▶ _Data records_
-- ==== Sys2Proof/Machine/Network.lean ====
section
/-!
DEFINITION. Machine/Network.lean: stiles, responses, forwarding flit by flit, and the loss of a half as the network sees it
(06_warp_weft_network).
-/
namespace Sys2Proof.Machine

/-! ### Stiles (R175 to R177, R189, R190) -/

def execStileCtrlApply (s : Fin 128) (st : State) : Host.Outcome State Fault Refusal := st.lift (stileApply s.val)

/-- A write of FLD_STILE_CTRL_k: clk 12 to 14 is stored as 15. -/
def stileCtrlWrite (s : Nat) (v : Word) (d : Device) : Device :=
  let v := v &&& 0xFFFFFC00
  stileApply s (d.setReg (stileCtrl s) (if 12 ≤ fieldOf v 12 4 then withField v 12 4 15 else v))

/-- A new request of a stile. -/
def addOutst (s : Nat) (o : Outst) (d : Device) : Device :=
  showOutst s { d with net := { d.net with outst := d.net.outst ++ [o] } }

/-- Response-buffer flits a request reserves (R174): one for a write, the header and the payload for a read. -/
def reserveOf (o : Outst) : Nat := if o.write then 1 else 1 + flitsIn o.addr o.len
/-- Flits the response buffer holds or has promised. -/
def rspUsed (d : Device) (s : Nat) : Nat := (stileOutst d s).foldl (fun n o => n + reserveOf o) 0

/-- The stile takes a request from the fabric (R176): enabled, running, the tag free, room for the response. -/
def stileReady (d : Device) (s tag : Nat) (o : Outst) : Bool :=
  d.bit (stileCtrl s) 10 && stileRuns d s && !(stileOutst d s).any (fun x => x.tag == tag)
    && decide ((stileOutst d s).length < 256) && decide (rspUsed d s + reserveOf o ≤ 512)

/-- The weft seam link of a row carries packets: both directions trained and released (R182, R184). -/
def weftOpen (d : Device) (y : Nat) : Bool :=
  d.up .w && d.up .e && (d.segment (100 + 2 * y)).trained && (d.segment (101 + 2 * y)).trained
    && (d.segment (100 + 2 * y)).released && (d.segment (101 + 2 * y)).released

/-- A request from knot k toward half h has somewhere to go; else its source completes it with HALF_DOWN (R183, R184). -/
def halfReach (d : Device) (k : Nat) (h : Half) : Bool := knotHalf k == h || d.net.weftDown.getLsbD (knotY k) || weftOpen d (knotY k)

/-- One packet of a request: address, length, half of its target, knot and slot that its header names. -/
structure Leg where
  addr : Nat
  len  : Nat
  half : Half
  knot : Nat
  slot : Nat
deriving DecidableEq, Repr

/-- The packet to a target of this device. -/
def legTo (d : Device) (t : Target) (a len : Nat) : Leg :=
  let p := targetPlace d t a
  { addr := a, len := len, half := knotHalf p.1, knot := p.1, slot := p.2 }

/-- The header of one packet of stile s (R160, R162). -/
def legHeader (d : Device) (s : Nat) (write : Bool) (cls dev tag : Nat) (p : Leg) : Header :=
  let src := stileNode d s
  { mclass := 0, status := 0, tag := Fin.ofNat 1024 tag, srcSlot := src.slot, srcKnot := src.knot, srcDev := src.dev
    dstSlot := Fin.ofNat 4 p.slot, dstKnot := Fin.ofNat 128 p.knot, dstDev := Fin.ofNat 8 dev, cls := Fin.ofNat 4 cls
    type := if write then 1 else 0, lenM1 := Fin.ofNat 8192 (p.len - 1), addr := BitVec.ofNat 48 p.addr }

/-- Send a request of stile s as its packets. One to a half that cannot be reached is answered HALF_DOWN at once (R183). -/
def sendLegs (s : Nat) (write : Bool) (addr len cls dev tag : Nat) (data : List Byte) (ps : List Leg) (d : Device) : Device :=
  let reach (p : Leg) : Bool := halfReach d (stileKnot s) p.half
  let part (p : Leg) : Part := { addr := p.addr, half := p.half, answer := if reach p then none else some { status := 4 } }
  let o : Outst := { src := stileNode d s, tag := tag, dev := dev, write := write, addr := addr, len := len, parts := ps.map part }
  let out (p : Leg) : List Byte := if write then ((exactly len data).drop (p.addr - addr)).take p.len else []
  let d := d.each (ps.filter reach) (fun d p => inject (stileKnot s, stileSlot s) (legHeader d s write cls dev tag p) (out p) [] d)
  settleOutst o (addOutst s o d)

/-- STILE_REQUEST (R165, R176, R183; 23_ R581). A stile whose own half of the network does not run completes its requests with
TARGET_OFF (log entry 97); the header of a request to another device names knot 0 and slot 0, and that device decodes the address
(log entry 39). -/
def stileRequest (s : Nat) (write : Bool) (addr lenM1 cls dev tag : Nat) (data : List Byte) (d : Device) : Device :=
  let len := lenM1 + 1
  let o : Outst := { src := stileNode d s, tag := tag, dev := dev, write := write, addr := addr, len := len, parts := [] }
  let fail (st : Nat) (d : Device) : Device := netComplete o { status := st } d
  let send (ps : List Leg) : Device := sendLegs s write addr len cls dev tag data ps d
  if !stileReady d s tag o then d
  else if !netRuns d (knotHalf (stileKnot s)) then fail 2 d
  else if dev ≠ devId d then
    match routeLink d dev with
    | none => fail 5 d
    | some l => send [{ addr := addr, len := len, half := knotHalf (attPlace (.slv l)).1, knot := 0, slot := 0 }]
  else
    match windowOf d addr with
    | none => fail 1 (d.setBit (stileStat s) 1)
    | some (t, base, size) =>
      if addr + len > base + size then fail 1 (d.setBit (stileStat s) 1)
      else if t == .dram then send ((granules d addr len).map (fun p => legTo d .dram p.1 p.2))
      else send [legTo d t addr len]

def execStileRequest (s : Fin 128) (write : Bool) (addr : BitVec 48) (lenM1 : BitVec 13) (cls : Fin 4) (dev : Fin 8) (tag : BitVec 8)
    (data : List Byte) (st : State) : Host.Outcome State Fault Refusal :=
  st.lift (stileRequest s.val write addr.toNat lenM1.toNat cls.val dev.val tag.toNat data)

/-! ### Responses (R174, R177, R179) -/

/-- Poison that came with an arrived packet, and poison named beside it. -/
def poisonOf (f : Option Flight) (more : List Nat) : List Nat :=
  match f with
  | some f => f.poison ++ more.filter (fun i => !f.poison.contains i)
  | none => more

▶ _Task to complete_
Looking at the entries above, say how many lines contain the word "State". Nothing but the number is needed.

▶ _Exercise response_
2